By Hans Sherrer
Justice:Denied magazine, Issue 26, page 11
In 1963 the U.S. Supreme Court recognized the right to counsel is so important that it unanimously ruled in Gideon v. Wainwright that a person charged with an imprisonable crime is constitutionally entitled to court appointed counsel. However there have been problems with meaningful implementation of the principle enunciated in that decision. Consequently, 41 years after Gideon there is substantial evidence that across the length and breadth of this country a defendant unable to afford private counsel is generally provided with inadequate legal representation.
An obvious, but largely ignored question related to deficient representation by a court appointed lawyer is not why it so pervasive - because the problem has been widely known within the legal system for decades. The question is: Why is it tolerated as the status quo? A clue to that question’s answer may be found by reading between the lines of the article accompanying this that reports on the widespread failure of Washington State judges to inform defendants of their panoply of due process rights - including their right to a court appointed lawyer - and what rights they are waiving by pleading guilty. That judicial attitude toward a defendant indicates a belief by the judge involved that the defendant doesn’t need to know his or her rights. Why? Because the defendant doesn’t need to exercise those rights. Why? Because the judge considers the defendant to be guilty! If a person is guilty then there is no need for him or her to exercise their “right” to a trial or be provided with a publicly paid lawyer, since a guilty plea is the correct outcome for their prosecution. Judges sharing that attitude consider a trial as a way a guilty person may escape punishment by the “legal technicality” of an acquittal. Moreover the failure of judges to be meaningfully sanctioned for treating a defendant as presumed to be guilty, indicates the degree to which that idea is shared within the judicial community.
Furthermore, that attitude isn’t isolated to state judges. Several years ago an experienced defense lawyer told me there are federal judges who believe only guilty people are indicted. However instead of openly failing to recognize a defendant’s due process rights, a state or federal judge with that mind-set generally provides the bare minimum of what is required: Which includes appointing a lawyer who may be sincere, but is typically overworked, underpaid, and has available a fraction of the prosecution’s investigative resources. The title of a 1971 legal article aptly describes today’s situation, Did You Have A Lawyer When You Went to Court? No, I Had A Public Defender. 1 It is not accidental, but by design, that 96% of convictions nationwide are by a guilty plea that is typically brokered by a court appointed lawyer.

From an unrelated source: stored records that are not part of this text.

theorem witness_StatReadsTheLifecycleBits : (poisonedAt 3 3).Inv := poisoned_inv 3 3 (by decide +kernel) (by decide +kernel)

theorem witness_SlotbitsReportsBitCounts :
    (live 0 0).slots[1]? = some (.float ax) ∧ (live 0 0).slots[2]? = some (.vec2 ax ax) ∧
    (live 0 0).slots[3]? = some (.vec3 ax ax ax) ∧ (live 0 0).slots[4]? = some (.pos pax pax pax (1 / 2)) ∧
    (live 0 0).slots.length ≤ 7 ∧ (live 0 0).slots[0]? = some .empty ∧ (live 0 0).slots[5]? = some (.uvar 4 8 16) :=
  ⟨rfl, rfl, rfl, rfl, by decide +kernel, rfl, rfl⟩

theorem witness_UmaxReportsMaxValue :
    (live 0 0).slots[5]? = some (.uvar 4 8 16) ∧
    ∀ small medium large, (live 0 0).slots[1]? ≠ some (.uvar small medium large) :=
  ⟨rfl, fun _ _ _ h => by cases h⟩

theorem witness_WopenConstructsTheWriter :
    ((live 0 0).Inv ∧ (live 0 0).w.live = true) ∧ closed.Inv ∧ closed.w.live = false ∧
    closed.params.wCapMaxBytes < (9#32).toNat ∧ (8#32).toNat ≤ closed.params.wCapMaxBytes :=
  ⟨⟨live_inv 0 0 (by decide +kernel) (by decide +kernel), rfl⟩, closed_inv, rfl, by decide +kernel, by decide +kernel⟩

/-- Counts 0, 1, 32 and 33; a field that ends on the capacity, and one a bit longer. -/
theorem witness_WriteAppendsTheLowBits :
    (live 32 0).Inv ∧ (live 33 0).Inv ∧ (live 32 0).w.live = true ∧ (live 32 0).w.poison = false ∧ 32 < 33 ∧
    (live 32 0).w.wbit + 32 ≤ (live 32 0).w.cap ∧ (live 33 0).w.cap < (live 33 0).w.wbit + 32 :=
  ⟨live_inv 32 0 (by decide +kernel) (by decide +kernel), live_inv 33 0 (by decide +kernel) (by decide +kernel), rfl, rfl, by decide +kernel, by decide +kernel, by decide +kernel⟩

theorem witness_WresetZeroesTheWriter :
    (closed.Inv ∧ closed.w.live = false) ∧ (poisonedAt 3 3).Inv ∧ (poisonedAt 3 3).w.live = true :=
  ⟨⟨closed_inv, rfl⟩, poisoned_inv 3 3 (by decide +kernel) (by decide +kernel), rfl⟩

theorem witness_ByteCountsOfTheCursors :
    closed.w.live = false ∧ (live 3 3).w.live = true ∧ (live 3 3).w.poison = false ∧ (live 3 3).r.live = true ∧
    (live 3 3).r.poison = false := ⟨rfl, rfl, rfl, rfl, rfl⟩

theorem witness_WbyteExportsOneByte :
    (live 9 0).Inv ∧ (live 9 0).w.live = true ∧ (live 9 0).w.poison = false ∧
    ((live 9 0).w.wbit + 7) / 8 ≤ (2#32).toNat ∧ (1#32).toNat < ((live 9 0).w.wbit + 7) / 8 :=
  ⟨live_inv 9 0 (by decide +kernel) (by decide +kernel), rfl, rfl, by decide +kernel, by decide +kernel⟩

theorem witness_ReleasesCloseTheContext :
    closed.w.live = false ∧ closed.r.live = false ∧ (poisonedAt 3 3).w.live = true ∧ (poisonedAt 3 3).r.live = true :=
  ⟨rfl, rfl, rfl, rfl⟩

theorem witness_RopenConstructsTheReader :
    closed.Inv ∧ closed.r.live = false ∧ (poisonedAt 3 3).Inv ∧ (poisonedAt 3 3).r.live = true :=
  ⟨closed_inv, rfl, poisoned_inv 3 3 (by decide +kernel) (by decide +kernel), rfl⟩

theorem witness_RputFeedsOneByte :
    (fed 56).Inv ∧ (fed 64).Inv ∧ (fed 56).r.live = true ∧ (fed 56).r.poison = false ∧
    (fed 56).r.limit + 8 ≤ 8 * (fed 56).params.rCapMaxBytes ∧ 8 * (fed 64).params.rCapMaxBytes < (fed 64).r.limit + 8 :=
  ⟨fed_inv 56 (by decide +kernel) (by decide +kernel), fed_inv 64 (by decide +kernel) (by decide +kernel), rfl, rfl, by decide +kernel, by decide +kernel⟩

theorem witness_ReadConsumesBits :
    (live 0 32).Inv ∧ (live 0 33).Inv ∧ (live 0 32).r.live = true ∧ (live 0 32).r.poison = false ∧
    (live 0 32).r.rbit + 32 ≤ (live 0 32).r.limit ∧ (live 0 33).r.limit < (live 0 33).r.rbit + 32 :=
  ⟨live_inv 0 32 (by decide +kernel) (by decide +kernel), live_inv 0 33 (by decide +kernel) (by decide +kernel), rfl, rfl, by decide +kernel, by decide +kernel⟩

theorem witness_BitcntCountsBits :
    (7#32).toInt ≤ (7#32).toInt ∧ (0x80000000#32).toInt < (0x7FFFFFFF#32).toInt ∧
    (0xFFFFFFFF#32).toInt < (0#32).toInt := by decide +kernel

theorem witness_ScaletouInterpolatesAndRounds :
    f32dec 0x7FC00000#32 = none ∧ f32dec 0xBF800000#32 = some (-1) ∧ f32dec 0x3F800000#32 = some 1 ∧
    f32dec 0x40000000#32 = some 2 ∧ (1 : Rat) ≤ 1 ∧ (-1 : Rat) < 1 ∧ (20#32).toNat ≤ (20#32).toNat ∧
    (10#32).toNat < (20#32).toNat ∧ (1 : Rat) < 2 := by decide +kernel

theorem witness_ScalefromuInterpolates :
    (10#32).toNat ≤ (10#32).toNat ∧ (10#32).toNat < (20#32).toNat ∧ f32dec 0x7F800000#32 = none ∧
    f32dec 0xBF800000#32 = some (-1) ∧ f32dec 0x3F800000#32 = some 1 ∧ (1 : Rat) ≤ 1 ∧ (-1 : Rat) < 1 ∧
    (9#32).toNat < (10#32).toNat ∧ (20#32).toNat < (21#32).toNat := by decide +kernel

theorem witness_FcfgConstructsAnAxis :
    closed.slots.length ≤ 7 ∧ 6 < closed.slots.length ∧
    (∃ info, AxisRefused 0 1 0x4F000000#32 0x3F800000#32 info) ∧ (∃ axis, AxisAccepted 0x4EFFFFFF#32 0x3F800000#32 axis) ∧
    (∃ axis, AxisAccepted 0x3F800000#32 0x40000000#32 axis) :=
  ⟨by decide +kernel, by decide +kernel, ⟨1, axes_refused.2.2.2.2⟩, ⟨_, widest_axis_accepted⟩, ⟨_, narrowest_axis_accepted⟩⟩

/-- A field of 6 bits that ends on the capacity, and one a bit too late; both bounds accepted, the next value refused. -/
theorem witness_FpackAppendsSignAndMagnitude :
    (live 58 0).Inv ∧ (live 59 0).Inv ∧ (∀ axis, (live 58 0).slots[2]? ≠ some (.float axis)) ∧
    (live 58 0).slots[1]? = some (.float ax) ∧ (live 58 0).w.wbit + ax.bitCount ≤ (live 58 0).w.cap ∧
    (live 59 0).w.cap < (live 59 0).w.wbit + ax.bitCount ∧
    ValueRefused ax 0 0x41200001#32 .outOfRange 0 ∧ ValueAccepted ax 0x41200000#32 10 ∧
    ValueAccepted ax 0xC1200000#32 (-10) :=
  ⟨live_inv 58 0 (by decide +kernel) (by decide +kernel), live_inv 59 0 (by decide +kernel) (by decide +kernel), fun _ h => (by cases h), rfl, by decide +kernel,
    by decide +kernel, (values_refused 0).2, values_accepted.1, values_accepted.2.1⟩

theorem witness_FunpackGivesTheValueBack :
    (live 0 58).Inv ∧ (live 0 59).Inv ∧ (∀ axis, (live 0 58).slots[2]? ≠ some (.float axis)) ∧
    (live 0 58).slots[1]? = some (.float ax) ∧ (live 0 58).r.rbit + ax.bitCount ≤ (live 0 58).r.limit ∧
    (live 0 59).r.limit < (live 0 59).r.rbit + ax.bitCount :=
  ⟨live_inv 0 58 (by decide +kernel) (by decide +kernel), live_inv 0 59 (by decide +kernel) (by decide +kernel), fun _ h => (by cases h), rfl, by decide +kernel,
    by decide +kernel⟩

theorem witness_VectorConfigurationsConstructTheirAxes :
    closed.slots.length ≤ 7 ∧ 6 < closed.slots.length ∧ AxisRefused 0 2 0#32 0x3F000000#32 0 ∧
    AxisRefused 1 3 0x41200000#32 0#32 3 ∧ AxisRefused 2 5 0x41200000#32 0#32 5 ∧
    AxisAccepted 0x41200000#32 0x3F000000#32 ax :=
  ⟨by decide +kernel, by decide +kernel, (refused_with 0 2).1, (refused_with 1 3).2, (refused_with 2 5).2, ax_accepted⟩

theorem witness_VectorPacksAppendTheirAxes :
    (live 46 0).Inv ∧ (live 47 0).Inv ∧ (live 46 0).slots[2]? = some (.vec2 ax ax) ∧
    (live 46 0).slots[3]? = some (.vec3 ax ax ax) ∧ (∀ x y, (live 46 0).slots[3]? ≠ some (.vec2 x y)) ∧
    (∀ x y z, (live 46 0).slots[2]? ≠ some (.vec3 x y z)) ∧
    (live 46 0).w.wbit + (ax.bitCount + ax.bitCount + ax.bitCount) ≤ (live 46 0).w.cap ∧
    (live 47 0).w.cap < (live 47 0).w.wbit + (ax.bitCount + ax.bitCount + ax.bitCount) ∧
    ValueRefused ax 1 0x41200001#32 .outOfRange 1 ∧ ValueRefused ax 2 0x7FC00000#32 .invalidArgument 2 ∧
    ValueAccepted ax 0x41200000#32 10 :=
  ⟨live_inv 46 0 (by decide +kernel) (by decide +kernel), live_inv 47 0 (by decide +kernel) (by decide +kernel), rfl, rfl, fun _ _ h => (by cases h),
    fun _ _ _ h => (by cases h), by decide +kernel, by decide +kernel, (values_refused 1).2, (values_refused 2).1, values_accepted.1⟩

theorem witness_VectorUnpacksGiveTheirAxesBack :
    (live 0 46).Inv ∧ (live 0 53).Inv ∧ (live 0 46).slots[2]? = some (.vec2 ax ax) ∧
    (live 0 46).slots[3]? = some (.vec3 ax ax ax) ∧
    (live 0 46).r.rbit + (ax.bitCount + ax.bitCount + ax.bitCount) ≤ (live 0 46).r.limit ∧
    (live 0 53).r.limit < (live 0 53).r.rbit + (ax.bitCount + ax.bitCount) :=
  ⟨live_inv 0 46 (by decide +kernel) (by decide +kernel), live_inv 0 53 (by decide +kernel) (by decide +kernel), rfl, rfl, by decide +kernel, by decide +kernel⟩

/-- The axis from 0 to 4 with precision 8: half a step counts as one. -/
theorem witness_PcfgConstructsThreeAxes :
    closed.slots.length ≤ 7 ∧ 6 < closed.slots.length ∧ f32dec 0x7F800000#32 = none ∧ f32dec 0#32 = some 0 ∧
    f32dec 0x40800000#32 = some 4 ∧ f32dec 0x40400000#32 = some 3 ∧ f32dec 0x41000000#32 = some 8 ∧
    f32dec 0xBF800000#32 = some (-1) ∧ PosAxisAccepted 8 ⟨0, 4, 1⟩ ∧ PosAxisRefused 1 0 3 8 6 ∧
    PosAxisRefused 2 4 4 8 5 :=
  ⟨by decide +kernel, by decide +kernel, by decide +kernel, by decide +kernel, by decide +kernel, by decide +kernel, by decide +kernel,
    by decide +kernel, pos_axes_accepted.2, (pos_axes_refused 1).2.1, .inl ⟨le_rfl, rfl⟩⟩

However each issue of Justice:Denied spotlights the fundamental flaw in the thinking of judges and others who believe skipping meaningful due process is acceptable: A significant number of the people accused of criminal wrongdoing are innocent. Prosecutors invariably file charges based on a public agencies report(s). The practical purpose of a defendant’s due process rights is to put the veracity of those allegations to a public (courtroom) test. Thus the only way an innocent person without substantial financial resources can be protected from a false allegation is for the public that lavishly finances his or her prosecution, to adequately finance the person’s defense. Otherwise an innocent person faces the grave danger of being convicted. The following four articles hint at how inadequate court appointed legal counsel can be. That deficiency is a significant reason why the innocent are systematically being wrongly convicted in state and federal courts throughout this country. Hans Sherrer
1. Did You Have a Lawyer When You Went to Court? No, I Had a Public Defender, Jonathan D. Casper, Yale Review of Law and Social Action 1:4-9 (1971).